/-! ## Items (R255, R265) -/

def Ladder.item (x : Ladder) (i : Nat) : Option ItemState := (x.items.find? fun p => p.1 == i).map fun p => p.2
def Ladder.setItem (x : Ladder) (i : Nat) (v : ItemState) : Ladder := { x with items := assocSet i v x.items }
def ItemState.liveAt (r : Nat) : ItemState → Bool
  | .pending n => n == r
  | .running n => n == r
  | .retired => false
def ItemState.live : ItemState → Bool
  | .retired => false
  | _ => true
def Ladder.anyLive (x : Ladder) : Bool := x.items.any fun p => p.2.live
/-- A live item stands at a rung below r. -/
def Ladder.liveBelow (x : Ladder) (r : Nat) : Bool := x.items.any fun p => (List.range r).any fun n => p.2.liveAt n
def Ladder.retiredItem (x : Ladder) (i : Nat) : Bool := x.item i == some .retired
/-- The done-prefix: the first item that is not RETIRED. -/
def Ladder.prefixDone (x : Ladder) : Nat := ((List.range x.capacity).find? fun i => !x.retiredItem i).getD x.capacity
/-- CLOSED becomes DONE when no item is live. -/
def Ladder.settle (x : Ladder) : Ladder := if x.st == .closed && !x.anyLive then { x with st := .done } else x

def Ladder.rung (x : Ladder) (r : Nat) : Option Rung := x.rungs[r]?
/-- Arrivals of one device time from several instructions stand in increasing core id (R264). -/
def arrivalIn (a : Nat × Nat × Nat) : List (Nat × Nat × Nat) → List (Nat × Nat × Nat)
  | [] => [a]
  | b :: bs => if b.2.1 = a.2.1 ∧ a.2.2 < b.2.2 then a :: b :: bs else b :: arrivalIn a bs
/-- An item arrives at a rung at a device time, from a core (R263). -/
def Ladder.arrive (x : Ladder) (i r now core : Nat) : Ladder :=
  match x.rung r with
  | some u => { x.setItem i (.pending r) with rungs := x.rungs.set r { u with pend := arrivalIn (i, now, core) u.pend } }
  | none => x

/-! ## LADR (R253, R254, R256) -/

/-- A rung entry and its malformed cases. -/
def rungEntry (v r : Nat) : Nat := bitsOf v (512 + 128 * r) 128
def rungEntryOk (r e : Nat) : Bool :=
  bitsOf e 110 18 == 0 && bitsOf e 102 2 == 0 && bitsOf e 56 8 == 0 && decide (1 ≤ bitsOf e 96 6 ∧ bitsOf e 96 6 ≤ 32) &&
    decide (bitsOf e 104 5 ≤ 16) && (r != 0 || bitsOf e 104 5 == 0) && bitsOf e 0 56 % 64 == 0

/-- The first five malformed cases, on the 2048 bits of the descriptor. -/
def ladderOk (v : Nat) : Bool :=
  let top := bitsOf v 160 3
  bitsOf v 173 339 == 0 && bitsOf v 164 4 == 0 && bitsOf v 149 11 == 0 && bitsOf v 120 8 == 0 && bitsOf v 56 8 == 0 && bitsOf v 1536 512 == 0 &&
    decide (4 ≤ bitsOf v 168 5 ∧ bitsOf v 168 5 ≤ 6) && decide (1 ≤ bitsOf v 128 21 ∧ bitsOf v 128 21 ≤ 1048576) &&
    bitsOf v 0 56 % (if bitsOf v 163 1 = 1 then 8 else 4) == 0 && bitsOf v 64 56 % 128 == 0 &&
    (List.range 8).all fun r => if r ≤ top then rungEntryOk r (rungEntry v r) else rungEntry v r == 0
- - -
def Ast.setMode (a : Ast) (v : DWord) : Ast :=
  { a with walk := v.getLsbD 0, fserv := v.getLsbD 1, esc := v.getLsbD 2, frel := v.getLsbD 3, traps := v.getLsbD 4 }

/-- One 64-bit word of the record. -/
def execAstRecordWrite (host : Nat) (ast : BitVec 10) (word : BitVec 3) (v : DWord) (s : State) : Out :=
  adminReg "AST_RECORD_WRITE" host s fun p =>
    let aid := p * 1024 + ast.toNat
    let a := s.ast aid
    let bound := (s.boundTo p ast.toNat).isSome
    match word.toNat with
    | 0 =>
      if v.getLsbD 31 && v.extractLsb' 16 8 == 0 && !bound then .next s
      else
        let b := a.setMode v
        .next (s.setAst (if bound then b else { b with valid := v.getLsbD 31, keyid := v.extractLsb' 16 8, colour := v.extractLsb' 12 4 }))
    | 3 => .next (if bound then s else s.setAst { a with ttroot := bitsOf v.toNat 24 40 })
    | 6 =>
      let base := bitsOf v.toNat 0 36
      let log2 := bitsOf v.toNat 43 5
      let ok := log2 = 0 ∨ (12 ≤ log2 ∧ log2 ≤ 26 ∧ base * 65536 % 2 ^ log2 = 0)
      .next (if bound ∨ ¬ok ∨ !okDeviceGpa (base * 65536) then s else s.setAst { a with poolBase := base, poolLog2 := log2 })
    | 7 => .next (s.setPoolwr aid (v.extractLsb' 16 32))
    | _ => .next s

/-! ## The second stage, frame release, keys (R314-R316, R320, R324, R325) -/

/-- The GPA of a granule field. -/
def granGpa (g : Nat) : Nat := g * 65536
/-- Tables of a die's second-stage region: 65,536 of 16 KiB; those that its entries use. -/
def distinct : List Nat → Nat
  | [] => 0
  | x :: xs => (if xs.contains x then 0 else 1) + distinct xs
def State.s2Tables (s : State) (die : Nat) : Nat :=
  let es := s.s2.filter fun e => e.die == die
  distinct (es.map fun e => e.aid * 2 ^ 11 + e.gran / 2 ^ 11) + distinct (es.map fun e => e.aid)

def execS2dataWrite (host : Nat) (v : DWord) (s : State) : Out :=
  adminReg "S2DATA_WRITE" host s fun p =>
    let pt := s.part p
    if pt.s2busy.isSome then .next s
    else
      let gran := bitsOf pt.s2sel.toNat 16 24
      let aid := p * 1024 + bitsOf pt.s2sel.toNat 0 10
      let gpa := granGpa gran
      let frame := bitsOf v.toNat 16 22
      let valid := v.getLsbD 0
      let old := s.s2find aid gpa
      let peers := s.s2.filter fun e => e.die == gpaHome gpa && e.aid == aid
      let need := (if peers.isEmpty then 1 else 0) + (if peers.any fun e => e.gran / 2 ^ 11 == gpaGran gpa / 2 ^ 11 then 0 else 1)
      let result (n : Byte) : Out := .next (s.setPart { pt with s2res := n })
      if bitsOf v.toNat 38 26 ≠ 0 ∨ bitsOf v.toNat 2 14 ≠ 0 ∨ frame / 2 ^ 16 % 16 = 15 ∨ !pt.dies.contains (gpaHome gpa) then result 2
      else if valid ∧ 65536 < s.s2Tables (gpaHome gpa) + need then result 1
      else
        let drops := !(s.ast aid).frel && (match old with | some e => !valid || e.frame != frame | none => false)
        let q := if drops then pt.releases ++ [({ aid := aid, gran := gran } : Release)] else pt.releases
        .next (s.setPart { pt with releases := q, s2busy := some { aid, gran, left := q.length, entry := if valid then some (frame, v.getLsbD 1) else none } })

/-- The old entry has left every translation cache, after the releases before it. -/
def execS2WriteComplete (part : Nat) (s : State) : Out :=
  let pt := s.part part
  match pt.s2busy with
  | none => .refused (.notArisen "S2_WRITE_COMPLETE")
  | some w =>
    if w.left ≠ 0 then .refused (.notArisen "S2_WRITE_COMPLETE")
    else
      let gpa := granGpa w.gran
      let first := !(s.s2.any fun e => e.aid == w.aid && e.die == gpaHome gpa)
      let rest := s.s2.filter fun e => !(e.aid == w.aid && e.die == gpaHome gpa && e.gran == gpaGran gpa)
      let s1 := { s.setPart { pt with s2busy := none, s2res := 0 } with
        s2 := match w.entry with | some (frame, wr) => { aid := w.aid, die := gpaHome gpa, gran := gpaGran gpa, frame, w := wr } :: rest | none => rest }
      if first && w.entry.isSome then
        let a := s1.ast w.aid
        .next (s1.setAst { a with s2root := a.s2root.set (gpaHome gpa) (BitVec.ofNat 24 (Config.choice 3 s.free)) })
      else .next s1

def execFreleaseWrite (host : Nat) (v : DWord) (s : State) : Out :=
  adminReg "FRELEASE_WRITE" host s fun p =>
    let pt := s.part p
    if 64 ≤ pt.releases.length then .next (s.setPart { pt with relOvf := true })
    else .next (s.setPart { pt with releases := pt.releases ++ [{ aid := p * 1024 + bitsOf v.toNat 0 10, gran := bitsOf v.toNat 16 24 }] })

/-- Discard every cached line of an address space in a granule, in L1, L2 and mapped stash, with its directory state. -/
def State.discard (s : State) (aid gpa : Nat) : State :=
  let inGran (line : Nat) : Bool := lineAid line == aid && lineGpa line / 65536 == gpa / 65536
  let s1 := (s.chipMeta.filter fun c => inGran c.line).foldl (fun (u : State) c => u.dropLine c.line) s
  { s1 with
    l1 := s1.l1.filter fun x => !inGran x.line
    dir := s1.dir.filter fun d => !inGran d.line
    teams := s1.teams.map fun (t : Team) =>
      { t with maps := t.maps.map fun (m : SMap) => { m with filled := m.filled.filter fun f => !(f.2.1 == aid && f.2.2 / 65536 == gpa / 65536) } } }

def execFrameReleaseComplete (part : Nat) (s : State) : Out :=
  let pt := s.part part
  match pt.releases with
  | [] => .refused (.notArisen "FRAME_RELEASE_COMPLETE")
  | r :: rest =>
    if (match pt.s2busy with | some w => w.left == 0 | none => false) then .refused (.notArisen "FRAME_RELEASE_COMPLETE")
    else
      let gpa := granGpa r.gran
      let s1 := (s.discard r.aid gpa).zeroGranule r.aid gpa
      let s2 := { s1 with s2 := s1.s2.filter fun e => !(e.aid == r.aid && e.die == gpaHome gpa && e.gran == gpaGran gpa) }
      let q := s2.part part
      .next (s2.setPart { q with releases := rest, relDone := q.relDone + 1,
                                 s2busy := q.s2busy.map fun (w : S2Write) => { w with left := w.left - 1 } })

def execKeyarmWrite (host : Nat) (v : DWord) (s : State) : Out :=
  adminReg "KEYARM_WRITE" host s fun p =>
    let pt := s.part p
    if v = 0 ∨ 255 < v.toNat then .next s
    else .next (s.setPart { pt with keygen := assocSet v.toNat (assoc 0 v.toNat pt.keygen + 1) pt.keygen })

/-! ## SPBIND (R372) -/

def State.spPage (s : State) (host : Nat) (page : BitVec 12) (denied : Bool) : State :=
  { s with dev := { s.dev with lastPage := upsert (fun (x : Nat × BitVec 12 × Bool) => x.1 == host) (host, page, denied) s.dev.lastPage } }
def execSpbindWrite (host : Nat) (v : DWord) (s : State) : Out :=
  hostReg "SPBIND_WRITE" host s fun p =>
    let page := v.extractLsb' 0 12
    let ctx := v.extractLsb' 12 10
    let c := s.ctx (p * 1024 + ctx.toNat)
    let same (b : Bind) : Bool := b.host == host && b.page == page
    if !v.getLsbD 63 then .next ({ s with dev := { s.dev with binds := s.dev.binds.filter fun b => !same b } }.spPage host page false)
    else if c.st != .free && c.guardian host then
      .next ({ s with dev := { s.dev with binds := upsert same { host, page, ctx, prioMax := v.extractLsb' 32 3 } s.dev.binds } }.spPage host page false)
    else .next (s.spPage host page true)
- - -
ABOUT THIS TASK =
Copy out only the lines of the records above from the one with "def Ladder.rung (x" through the one with "arrivalIn a bs", exactly as they stand, both included.

SOLUTION BELOW =
def Ladder.rung (x : Ladder) (r : Nat) : Option Rung := x.rungs[r]?
/-- Arrivals of one device time from several instructions stand in increasing core id (R264). -/
def arrivalIn (a : Nat × Nat × Nat) : List (Nat × Nat × Nat) → List (Nat × Nat × Nat)
  | [] => [a]
  | b :: bs => if b.2.1 = a.2.1 ∧ a.2.2 < b.2.2 then a :: b :: bs else b :: arrivalIn a bs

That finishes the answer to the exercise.